> **THE PROBLEM**: Copy out, exactly, the first line of the entries below and every line after it through the one containing "reserved (R25). -/".

> **DATASET ENTRIES**:

-- ==== Sys2Proof/Decode.lean ====
section
/-! DEFINITION. Decoding a 96-bit word (R92 to R108, R117 to R129) and, after it, the encoder, both from the encoding tables
of spec/03_instruction_encoding.md, spec/04_opcode_map.md and the instruction chapters. A word is an instruction if its
fields name one that is well-formed and that encodes to the word itself: a reserved bit, or a field that the instruction
does not use, that is not zero makes the word differ from its encoding (R92, R108).
`decode` is marked noncomputable only because compiled code cannot build a constructor whose number is above 244; the
kernel evaluates it. -/

namespace Sys2Proof

/-- Codes of the rounding modes (R63). -/
def Rm.code : Rm → BitVec 2
  | .rne => 0 | .rtz => 1 | .rup => 2 | .rdn => 3

/-- The rounding mode of a code (R63). -/
def Rm.ofCode (c : BitVec 2) : Rm :=
  match c.toNat with
  | 0 => .rne | 1 => .rtz | 2 => .rup | _ => .rdn

/-- Codes of the element types (R25). -/
def Ty.code : Ty → BitVec 4
  | .s8 => 0 | .s16 => 1 | .s32 => 2 | .s64 => 3 | .n8 => 4 | .n16 => 5 | .n32 => 6 | .n64 => 7
  | .bf16 => 8 | .f16 => 9 | .f32 => 10 | .f64 => 11 | .e4m3 => 12 | .e5m2 => 13

/-- The element type of a code; 14 and 15 are reserved (R25). -/
def Ty.ofCode (c : BitVec 4) : Option Ty :=
  match c.toNat with
  | 0 => some .s8 | 1 => some .s16 | 2 => some .s32 | 3 => some .s64
  | 4 => some .n8 | 5 => some .n16 | 6 => some .n32 | 7 => some .n64
  | 8 => some .bf16 | 9 => some .f16 | 10 => some .f32 | 11 => some .f64
  | 12 => some .e4m3 | 13 => some .e5m2
  | _ => none

/-- The scalar floating-point type of a code, 8 to 11 (R119). -/
def FTy.ofCode (c : BitVec 4) : Option FTy :=
  match c.toNat with
  | 8 => some .bf16 | 9 => some .f16 | 10 => some .f32 | 11 => some .f64
  | _ => none

/-- The atomic type of a code: 2, 3, 6, 7, 10 or 11 (R119, R181). -/
def ATy.ofCode (c : BitVec 4) : Option ATy :=
  match c.toNat with
  | 2 => some .s32 | 3 => some .s64 | 6 => some .n32 | 7 => some .n64 | 10 => some .f32 | 11 => some .f64
  | _ => none

/-! Fields. Bits [95:88] and [87:80] are the major and the function; the rest is laid out by format (R92, R94 to R100). -/

def fMajor (w : InstWord) : BitVec 8 := w.extractLsb' 88 8
def fFunc (w : InstWord) : BitVec 8 := w.extractLsb' 80 8
/-- func[7:4] (R119). -/
def fOp (w : InstWord) : BitVec 4 := w.extractLsb' 84 4
/-- func[3:0] (R119). -/
def fTy (w : InstWord) : BitVec 4 := w.extractLsb' 80 4

/-! Format G (R94). -/

def gD (w : InstWord) : WReg := w.extractLsb' 73 7
def gA (w : InstWord) : WReg := w.extractLsb' 66 7
def gB (w : InstWord) : WReg := w.extractLsb' 59 7
def gC (w : InstWord) : WReg := w.extractLsb' 52 7
def gRm (w : InstWord) : BitVec 2 := w.extractLsb' 50 2
def gImm (w : InstWord) : BitVec 48 := w.extractLsb' 0 48

/-- A format-G word (R94). -/
def packG (major func : BitVec 8) (d a b c : WReg) (rm : BitVec 2) (imm : BitVec 48) : InstWord :=
  major ++ func ++ d ++ a ++ b ++ c ++ rm ++ 0#2 ++ imm

/-! Format M (R95). -/

def mD (w : InstWord) : WReg := w.extractLsb' 73 7
def mK (w : InstWord) : KReg := w.extractLsb' 69 4
def mX (w : InstWord) : WReg := w.extractLsb' 62 7
def mXen (w : InstWord) : Bool := w.getLsbD 61
def mSh (w : InstWord) : BitVec 3 := w.extractLsb' 58 3
def mS (w : InstWord) : WReg := w.extractLsb' 51 7
def mAcq (w : InstWord) : Bool := w.getLsbD 50
def mRel (w : InstWord) : Bool := w.getLsbD 49
def mDisp (w : InstWord) : BitVec 48 := w.extractLsb' 0 48

/-- The memory operand of a format-M word (R95, R96). -/
def mOperand (w : InstWord) : MemOp := { k := mK w, x := mX w, xen := mXen w, sh := mSh w, disp := mDisp w }

/-- A format-M word (R95). -/
def packM (major func : BitVec 8) (d : WReg) (m : MemOp) (s : WReg) (acq rel : Bool) : InstWord :=
  major ++ func ++ d ++ m.k ++ m.x ++ BitVec.ofBool m.xen ++ m.sh ++ s ++ BitVec.ofBool acq ++ BitVec.ofBool rel
    ++ 0#1 ++ m.disp

/-! Format V (R97). -/

def vVd (w : InstWord) : VReg := w.extractLsb' 76 4
def vVa (w : InstWord) : VReg := w.extractLsb' 72 4
def vVb (w : InstWord) : VReg := w.extractLsb' 68 4
def vVc (w : InstWord) : VReg := w.extractLsb' 64 4
def vMask (w : InstWord) : MReg := w.extractLsb' 61 3
def vTy (w : InstWord) : BitVec 4 := w.extractLsb' 57 4
def vRm (w : InstWord) : BitVec 2 := w.extractLsb' 55 2
def vZ (w : InstWord) : Bool := w.getLsbD 54
def vBsel (w : InstWord) : BitVec 2 := w.extractLsb' 52 2
def vImm (w : InstWord) : BitVec 48 := w.extractLsb' 0 48

/-- A format-V word with its fields given (R97). -/
def packVf (major func : BitVec 8) (vd va vb vc : VReg) (mask : MReg) (ty : BitVec 4) (rm : BitVec 2) (z : Bool)
    (bsel : BitVec 2) (imm : BitVec 48) : InstWord :=
  major ++ func ++ vd ++ va ++ vb ++ vc ++ mask ++ ty ++ rm ++ BitVec.ofBool z ++ bsel ++ 0#4 ++ imm

/-- A format-V word whose form has no bsel (R97). -/
def packVi (major func : BitVec 8) (vd va vb vc : VReg) (mask : MReg) (ty : BitVec 4) (rm : BitVec 2) (z : Bool)
    (imm : BitVec 48) : InstWord :=
  packVf major func vd va vb vc mask ty rm z 0 imm

/-- A format-V word whose second operand is chosen by bsel (R97). -/
def packV (major func : BitVec 8) (vd va vc : VReg) (mask : MReg) (ty : BitVec 4) (rm : BitVec 2) (z : Bool)
    (b : BOp) : InstWord :=
  match b with
  | .group v => packVf major func vd va v vc mask ty rm z 0 0
  | .reg r => packVf major func vd va 0 vc mask ty rm z 1 (BitVec.setWidth 48 r)
  | .imm i => packVf major func vd va 0 vc mask ty rm z 2 i

/-- The second operand by bsel; 3 is reserved (R97). -/
def vOperand (w : InstWord) : Option BOp :=
  match (vBsel w).toNat with
  | 0 => some (.group (vVb w))
  | 1 => some (.reg (BitVec.setWidth 7 (vImm w)))
  | 2 => some (.imm (vImm w))
  | _ => none

def vBin (w : InstWord) : Option VBin :=
  (Ty.ofCode (vTy w)).bind fun t => (vOperand w).map fun b =>
    { vd := vVd w, va := vVa w, b := b, mask := vMask w, ty := t, rm := Rm.ofCode (vRm w), z := vZ w }

def vUn (w : InstWord) : Option VUn :=
  (Ty.ofCode (vTy w)).map fun t =>
    { vd := vVd w, va := vVa w, mask := vMask w, ty := t, rm := Rm.ofCode (vRm w), z := vZ w }

def vTer (w : InstWord) : Option VTer :=
  (Ty.ofCode (vTy w)).bind fun t => (vOperand w).map fun b =>
    { vd := vVd w, va := vVa w, b := b, vc := vVc w, mask := vMask w, ty := t, rm := Rm.ofCode (vRm w), z := vZ w }

def vCmp (w : InstWord) : Option VCmp :=
  (Ty.ofCode (vTy w)).bind fun t => (vOperand w).map fun b =>
    { md := BitVec.setWidth 3 (vVd w), va := vVa w, b := b, mask := vMask w, ty := t, z := vZ w }

/-! Format B (R98). -/

def bD (w : InstWord) : WReg := w.extractLsb' 73 7
def bA (w : InstWord) : WReg := w.extractLsb' 66 7
def bB (w : InstWord) : WReg := w.extractLsb' 59 7
def bKc (w : InstWord) : KReg := w.extractLsb' 55 4

/-- The displacement and slot of a format-B word (R98). -/
def bTarget (w : InstWord) : Target := { disp := w.extractLsb' 3 45, slot := w.extractLsb' 0 3 }

/-- A format-B word (R98). -/
def packB (major func : BitVec 8) (d a b : WReg) (kc : KReg) (t : Target) : InstWord :=
  major ++ func ++ d ++ a ++ b ++ kc ++ 0#7 ++ t.disp ++ t.slot

/-! Format S (R100). -/

def sA (w : InstWord) : WReg := w.extractLsb' 66 7
def sN (w : InstWord) : BitVec 2 := w.extractLsb' 53 2

/-- The second operand of a compare-skip by its i bit (R100, R143). -/
def sOperand (w : InstWord) : SkipOp :=
  if w.getLsbD 52 then .imm (w.extractLsb' 0 48) else .reg (w.extractLsb' 59 7)

/-- A format-S word (R100). -/
def packS (func : BitVec 8) (a : WReg) (q : SkipOp) (n : BitVec 2) : InstWord :=
  match q with
  | .reg b => 0x30#8 ++ func ++ 0#7 ++ a ++ b ++ 0#4 ++ n ++ 0#1 ++ 0#4 ++ 0#48
  | .imm i => 0x30#8 ++ func ++ 0#7 ++ a ++ 0#7 ++ 0#4 ++ n ++ 1#1 ++ 0#4 ++ i

/-! The function tables of the majors. -/

/-- Major 0x01. -/
noncomputable def decode01 (w : InstWord) : Option Instr :=
  match (fFunc w).toNat with
  | 0 => some .nop
  | _ => none

/-- Major 0x02. -/
noncomputable def decode02 (w : InstWord) : Option Instr :=
  match (fFunc w).toNat with
  | 0 => some (.add (gD w) (gA w) (gB w))
  | 1 => some (.sub (gD w) (gA w) (gB w))
  | 2 => some (.mul (gD w) (gA w) (gB w))
  | 3 => some (.mulh (gD w) (gA w) (gB w))
  | 4 => some (.mulhn (gD w) (gA w) (gB w))
  | 5 => some (.div (gD w) (gA w) (gB w))
  | 6 => some (.divn (gD w) (gA w) (gB w))
  | 7 => some (.rem (gD w) (gA w) (gB w))
  | 8 => some (.remn (gD w) (gA w) (gB w))
  | _ => none

/-- Major 0x03. -/
noncomputable def decode03 (w : InstWord) : Option Instr :=
  match (fFunc w).toNat with
  | 0 => some (.adds (gD w) (gA w) (gB w))
  | 1 => some (.subs (gD w) (gA w) (gB w))
  | 2 => some (.addsn (gD w) (gA w) (gB w))
  | 3 => some (.subsn (gD w) (gA w) (gB w))
  | _ => none

/-- Major 0x04. -/
noncomputable def decode04 (w : InstWord) : Option Instr :=
  match (fFunc w).toNat with
  | 0 => some (.andB (gD w) (gA w) (gB w))
  | 1 => some (.orB (gD w) (gA w) (gB w))
  | 2 => some (.xorB (gD w) (gA w) (gB w))
  | 3 => some (.andn (gD w) (gA w) (gB w))
  | _ => none

/-- Major 0x05. -/
noncomputable def decode05 (w : InstWord) : Option Instr :=
  match (fFunc w).toNat with
  | 0 => some (.shl (gD w) (gA w) (gB w))
  | 1 => some (.shr (gD w) (gA w) (gB w))
  | 2 => some (.sar (gD w) (gA w) (gB w))
  | 3 => some (.rol (gD w) (gA w) (gB w))
  | 4 => some (.ror (gD w) (gA w) (gB w))
  | _ => none

/-- Major 0x06. -/
noncomputable def decode06 (w : InstWord) : Option Instr :=
  match (fFunc w).toNat with
  | 0 => some (.clz (gD w) (gA w))
  | 1 => some (.ctz (gD w) (gA w))
  | 2 => some (.popc (gD w) (gA w))
  | 3 => some (.brev (gD w) (gA w))
  | 4 => some (.bswap (gD w) (gA w))
  | _ => none

/-- Major 0x07. -/
noncomputable def decode07 (w : InstWord) : Option Instr :=
  match (fFunc w).toNat with
  | 0 => some (.min (gD w) (gA w) (gB w))
  | 1 => some (.max (gD w) (gA w) (gB w))
  | 2 => some (.minn (gD w) (gA w) (gB w))
  | 3 => some (.maxn (gD w) (gA w) (gB w))
  | _ => none

/-- Major 0x08. -/
noncomputable def decode08 (w : InstWord) : Option Instr :=
  match (fFunc w).toNat with
  | 0 => some (.addi (gD w) (gA w) (gImm w))
  | 1 => some (.andi (gD w) (gA w) (gImm w))
  | 2 => some (.ori (gD w) (gA w) (gImm w))
  | 3 => some (.xori (gD w) (gA w) (gImm w))
  | 4 => some (.shli (gD w) (gA w) (BitVec.setWidth 6 (gImm w)))
  | 5 => some (.shri (gD w) (gA w) (BitVec.setWidth 6 (gImm w)))
  | 6 => some (.sari (gD w) (gA w) (BitVec.setWidth 6 (gImm w)))
  | _ => none

/-- Major 0x09. -/
noncomputable def decode09 (w : InstWord) : Option Instr :=
  match (fFunc w).toNat with
  | 0 => some (.mov (gD w) (gA w))
  | 1 => some (.movi (gD w) (gImm w))
  | 2 => some (.movhi (gD w) (gA w) (BitVec.setWidth 16 (gImm w)))
  | _ => none

/-- Major 0x0A. -/
noncomputable def decode0A (w : InstWord) : Option Instr :=
  match (fFunc w).toNat with
  | 0 => some (.sext (gD w) (gA w) (BitVec.setWidth 7 (gImm w)))
  | 1 => some (.zext (gD w) (gA w) (BitVec.setWidth 7 (gImm w)))
  | 2 => some (.sel (gD w) (gA w) (gB w) (gC w))
  | 3 => some (.seq (gD w) (gA w) (gB w))
  | 4 => some (.slt (gD w) (gA w) (gB w))
  | 5 => some (.sltn (gD w) (gA w) (gB w))
  | _ => none

/-- Major 0x0B. -/
noncomputable def decode0B (w : InstWord) : Option Instr :=
  match (fFunc w).toNat with
  | 0 => some (.addx (gD w) (gA w) (gB w) (BitVec.setWidth 3 (gImm w)))
  | _ => none

/-- Major 0x20. -/
noncomputable def decode20 (w : InstWord) : Option Instr :=
  match (fOp w).toNat with
  | 0 => (FTy.ofCode (fTy w)).map fun t => .fadd t (gD w) (gA w) (gB w) (Rm.ofCode (gRm w))
  | 1 => (FTy.ofCode (fTy w)).map fun t => .fsub t (gD w) (gA w) (gB w) (Rm.ofCode (gRm w))
  | 2 => (FTy.ofCode (fTy w)).map fun t => .fmul t (gD w) (gA w) (gB w) (Rm.ofCode (gRm w))
  | 3 => (FTy.ofCode (fTy w)).map fun t => .fdiv t (gD w) (gA w) (gB w) (Rm.ofCode (gRm w))
  | 4 => (FTy.ofCode (fTy w)).map fun t => .fsqrt t (gD w) (gA w) (Rm.ofCode (gRm w))
  | 5 => (FTy.ofCode (fTy w)).map fun t => .fmin t (gD w) (gA w) (gB w)
  | 6 => (FTy.ofCode (fTy w)).map fun t => .fmax t (gD w) (gA w) (gB w)
  | 7 => (FTy.ofCode (fTy w)).map fun t => .fabs t (gD w) (gA w)
  | 8 => (FTy.ofCode (fTy w)).map fun t => .fneg t (gD w) (gA w)
  | _ => none

/-- Major 0x21. -/
noncomputable def decode21 (w : InstWord) : Option Instr :=
  match (fOp w).toNat with
  | 0 => (FTy.ofCode (fTy w)).map fun t => .fma t (gD w) (gA w) (gB w) (gC w) (Rm.ofCode (gRm w))
  | 1 => (FTy.ofCode (fTy w)).map fun t => .fms t (gD w) (gA w) (gB w) (gC w) (Rm.ofCode (gRm w))
  | 2 => (FTy.ofCode (fTy w)).map fun t => .fnma t (gD w) (gA w) (gB w) (gC w) (Rm.ofCode (gRm w))
  | 3 => (FTy.ofCode (fTy w)).map fun t => .fnms t (gD w) (gA w) (gB w) (gC w) (Rm.ofCode (gRm w))
  | _ => none

/-- Major 0x22. -/
noncomputable def decode22 (w : InstWord) : Option Instr :=
  (Ty.ofCode (fOp w)).bind fun dst => (Ty.ofCode (fTy w)).map fun src => .cvt dst src (gD w) (gA w) (Rm.ofCode (gRm w))

/-- Major 0x23. -/
noncomputable def decode23 (w : InstWord) : Option Instr :=
  (Ty.ofCode (fOp w)).bind fun dst => (Ty.ofCode (fTy w)).map fun src => .cvts dst src (gD w) (gA w) (Rm.ofCode (gRm w))

/-- Major 0x24. -/
noncomputable def decode24 (w : InstWord) : Option Instr :=
  match (fOp w).toNat with
  | 0 => (FTy.ofCode (fTy w)).map fun t => .fint t (gD w) (gA w) (Rm.ofCode (gRm w))
  | 1 => (FTy.ofCode (fTy w)).map fun t => .fclass t (gD w) (gA w)
  | _ => none

/-- Major 0x25. -/
noncomputable def decode25 (w : InstWord) : Option Instr :=
  match (fOp w).toNat with
  | 0 => (FTy.ofCode (fTy w)).map fun t => .fseq t (gD w) (gA w) (gB w)
  | 1 => (FTy.ofCode (fTy w)).map fun t => .fslt t (gD w) (gA w) (gB w)
  | 2 => (FTy.ofCode (fTy w)).map fun t => .fsle t (gD w) (gA w) (gB w)
  | 3 => (FTy.ofCode (fTy w)).map fun t => .fsun t (gD w) (gA w) (gB w)
  | _ => none

/-- Major 0x30. -/
noncomputable def decode30 (w : InstWord) : Option Instr :=
  match (fOp w).toNat with
  | 0 => (Ty.ofCode (fTy w)).map fun t => .skeq t (sA w) (sOperand w) (sN w)
  | 1 => (Ty.ofCode (fTy w)).map fun t => .skne t (sA w) (sOperand w) (sN w)
  | 2 => (Ty.ofCode (fTy w)).map fun t => .sklt t (sA w) (sOperand w) (sN w)
  | 3 => (Ty.ofCode (fTy w)).map fun t => .skge t (sA w) (sOperand w) (sN w)
  | 4 => (Ty.ofCode (fTy w)).map fun t => .skgt t (sA w) (sOperand w) (sN w)
  | 5 => (Ty.ofCode (fTy w)).map fun t => .skle t (sA w) (sOperand w) (sN w)
  | 6 => (Ty.ofCode (fTy w)).map fun t => .skun t (sA w) (sOperand w) (sN w)
  | 7 => (Ty.ofCode (fTy w)).map fun t => .skor t (sA w) (sOperand w) (sN w)
  | _ => none

/-- Major 0x38. -/
noncomputable def decode38 (w : InstWord) : Option Instr :=
  match (fFunc w).toNat with
  | 0 => some (.br (bTarget w))
  | 1 => some (.call (bD w) (bTarget w))
  | 2 => some (.jr (bA w))
  | 3 => some (.callr (bD w) (bA w))
  | 4 => some (.ret (bA w))
  | _ => none

/-- Major 0x39. -/
noncomputable def decode39 (w : InstWord) : Option Instr :=
  match (fFunc w).toNat with
  | 0 => some (.beqz (bA w) (bTarget w))
  | 1 => some (.bnez (bA w) (bTarget w))
  | 2 => some (.bltz (bA w) (bTarget w))
  | 3 => some (.bgez (bA w) (bTarget w))
  | _ => none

> **TASK RESULT**:
-- ==== Sys2Proof/Decode.lean ====
section
/-! DEFINITION. Decoding a 96-bit word (R92 to R108, R117 to R129) and, after it, the encoder, both from the encoding tables
of spec/03_instruction_encoding.md, spec/04_opcode_map.md and the instruction chapters. A word is an instruction if its
fields name one that is well-formed and that encodes to the word itself: a reserved bit, or a field that the instruction
does not use, that is not zero makes the word differ from its encoding (R92, R108).
`decode` is marked noncomputable only because compiled code cannot build a constructor whose number is above 244; the
kernel evaluates it. -/

namespace Sys2Proof

/-- Codes of the rounding modes (R63). -/
def Rm.code : Rm → BitVec 2
  | .rne => 0 | .rtz => 1 | .rup => 2 | .rdn => 3

/-- The rounding mode of a code (R63). -/
def Rm.ofCode (c : BitVec 2) : Rm :=
  match c.toNat with
  | 0 => .rne | 1 => .rtz | 2 => .rup | _ => .rdn

/-- Codes of the element types (R25). -/
def Ty.code : Ty → BitVec 4
  | .s8 => 0 | .s16 => 1 | .s32 => 2 | .s64 => 3 | .n8 => 4 | .n16 => 5 | .n32 => 6 | .n64 => 7
  | .bf16 => 8 | .f16 => 9 | .f32 => 10 | .f64 => 11 | .e4m3 => 12 | .e5m2 => 13

/-- The element type of a code; 14 and 15 are reserved (R25). -/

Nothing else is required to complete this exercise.